**WHAT YOU ARE ASKED TO DO**
From the records below, copy the lines that include "rack".

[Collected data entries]
━━━━━━━━━━━━━━━━

@[simp] theorem takeRow_pending (r : RowRun) : (takeRow r s).pending = s.pending := rfl
@[simp] theorem takeRow_freeCtr (r : RowRun) : (takeRow r s).freeCtr = s.freeCtr := rfl
@[simp] theorem takeRow_now (r : RowRun) : (takeRow r s).now = s.now := rfl
@[simp] theorem takeRow_pins (r : RowRun) : (takeRow r s).pins = s.pins := rfl
@[simp] theorem takeRow_modes (r : RowRun) : (takeRow r s).modes = s.modes := rfl
@[simp] theorem takeRow_rings (r : RowRun) : (takeRow r s).rings = s.rings := rfl
@[simp] theorem takeRow_sched (r : RowRun) : (takeRow r s).sched = s.sched := rfl
@[simp] theorem takeRow_host (r : RowRun) : (takeRow r s).host = s.host := rfl
@[simp] theorem takeRow_regs (r : RowRun) : (takeRow r s).regs = s.regs := rfl
@[simp] theorem takeRow_rack (r : RowRun) : (takeRow r s).rack = s.rack := rfl
@[simp] theorem takeRow_power (r : RowRun) : (takeRow r s).power = s.power := rfl
@[simp] theorem takeRow_hk (r : RowRun) : (takeRow r s).hk = s.hk := rfl
@[simp] theorem takeRow_storeImage (r : RowRun) : (takeRow r s).storeImage = s.storeImage := rfl
@[simp] theorem takeRow_jigs (r : RowRun) : (takeRow r s).jigs = s.jigs := rfl
@[simp] theorem takeRow_chans (r : RowRun) : (takeRow r s).chans = s.chans := rfl
@[simp] theorem takeRow_codec (r : RowRun) : (takeRow r s).codec = s.codec := rfl
@[simp] theorem takeRow_recov (r : RowRun) : (takeRow r s).recov = s.recov := rfl
@[simp] theorem takeRow_luns (r : RowRun) : (takeRow r s).luns = s.luns := rfl
@[simp] theorem takeRow_stripe (r : RowRun) : (takeRow r s).stripe = s.stripe := rfl
@[simp] theorem takeRow_media (r : RowRun) : (takeRow r s).media = s.media := rfl
@[simp] theorem takeRow_dv (r : RowRun) : (takeRow r s).dv = s.dv := rfl
@[simp] theorem takeRow_irq (r : RowRun) : (takeRow r s).irq = s.irq := rfl
@[simp] theorem takeRow_evq (r : RowRun) : (takeRow r s).evq = s.evq := rfl
@[simp] theorem takeRow_dict (r : RowRun) : (takeRow r s).dict = s.dict := rfl
@[simp] theorem takeRow_cab (r : RowRun) : (takeRow r s).cab = s.cab := rfl
@[simp] theorem takeRow_sram (r : RowRun) : (takeRow r s).sram = s.sram := rfl
@[simp] theorem takeRow_stats (r : RowRun) : (takeRow r s).stats = s.stats := rfl

@[simp] theorem modRemote_pending (h : Nat) (f : Remote → Remote) : (modRemote h f s).pending = s.pending := rfl
@[simp] theorem modRemote_freeCtr (h : Nat) (f : Remote → Remote) : (modRemote h f s).freeCtr = s.freeCtr := rfl
@[simp] theorem modRemote_now (h : Nat) (f : Remote → Remote) : (modRemote h f s).now = s.now := rfl
@[simp] theorem modRemote_pins (h : Nat) (f : Remote → Remote) : (modRemote h f s).pins = s.pins := rfl
@[simp] theorem modRemote_modes (h : Nat) (f : Remote → Remote) : (modRemote h f s).modes = s.modes := rfl
@[simp] theorem modRemote_rings (h : Nat) (f : Remote → Remote) : (modRemote h f s).rings = s.rings := rfl
@[simp] theorem modRemote_sched (h : Nat) (f : Remote → Remote) : (modRemote h f s).sched = s.sched := rfl
@[simp] theorem modRemote_host (h : Nat) (f : Remote → Remote) : (modRemote h f s).host = s.host := rfl
@[simp] theorem modRemote_regs (h : Nat) (f : Remote → Remote) : (modRemote h f s).regs = s.regs := rfl
@[simp] theorem modRemote_rack (h : Nat) (f : Remote → Remote) : (modRemote h f s).rack = s.rack := rfl
@[simp] theorem modRemote_power (h : Nat) (f : Remote → Remote) : (modRemote h f s).power = s.power := rfl
@[simp] theorem modRemote_hk (h : Nat) (f : Remote → Remote) : (modRemote h f s).hk = s.hk := rfl
@[simp] theorem modRemote_storeImage (h : Nat) (f : Remote → Remote) : (modRemote h f s).storeImage = s.storeImage := rfl
@[simp] theorem modRemote_jigs (h : Nat) (f : Remote → Remote) : (modRemote h f s).jigs = s.jigs := rfl
@[simp] theorem modRemote_chans (h : Nat) (f : Remote → Remote) : (modRemote h f s).chans = s.chans := rfl
@[simp] theorem modRemote_codec (h : Nat) (f : Remote → Remote) : (modRemote h f s).codec = s.codec := rfl
@[simp] theorem modRemote_recov (h : Nat) (f : Remote → Remote) : (modRemote h f s).recov = s.recov := rfl
@[simp] theorem modRemote_luns (h : Nat) (f : Remote → Remote) : (modRemote h f s).luns = s.luns := rfl
@[simp] theorem modRemote_stripe (h : Nat) (f : Remote → Remote) : (modRemote h f s).stripe = s.stripe := rfl
@[simp] theorem modRemote_bg (h : Nat) (f : Remote → Remote) : (modRemote h f s).bg = s.bg := rfl
@[simp] theorem modRemote_media (h : Nat) (f : Remote → Remote) : (modRemote h f s).media = s.media := rfl
@[simp] theorem modRemote_irq (h : Nat) (f : Remote → Remote) : (modRemote h f s).irq = s.irq := rfl
@[simp] theorem modRemote_evq (h : Nat) (f : Remote → Remote) : (modRemote h f s).evq = s.evq := rfl
@[simp] theorem modRemote_dict (h : Nat) (f : Remote → Remote) : (modRemote h f s).dict = s.dict := rfl
@[simp] theorem modRemote_cab (h : Nat) (f : Remote → Remote) : (modRemote h f s).cab = s.cab := rfl
@[simp] theorem modRemote_sram (h : Nat) (f : Remote → Remote) : (modRemote h f s).sram = s.sram := rfl
@[simp] theorem modRemote_stats (h : Nat) (f : Remote → Remote) : (modRemote h f s).stats = s.stats := rfl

━━━━━━━━━━━━━━━━

**ANSWER TO THIS PROBLEM**
@[simp] theorem takeRow_rack (r : RowRun) : (takeRow r s).rack = s.rack := rfl
@[simp] theorem modRemote_rack (h : Nat) (f : Remote → Remote) : (modRemote h f s).rack = s.rack := rfl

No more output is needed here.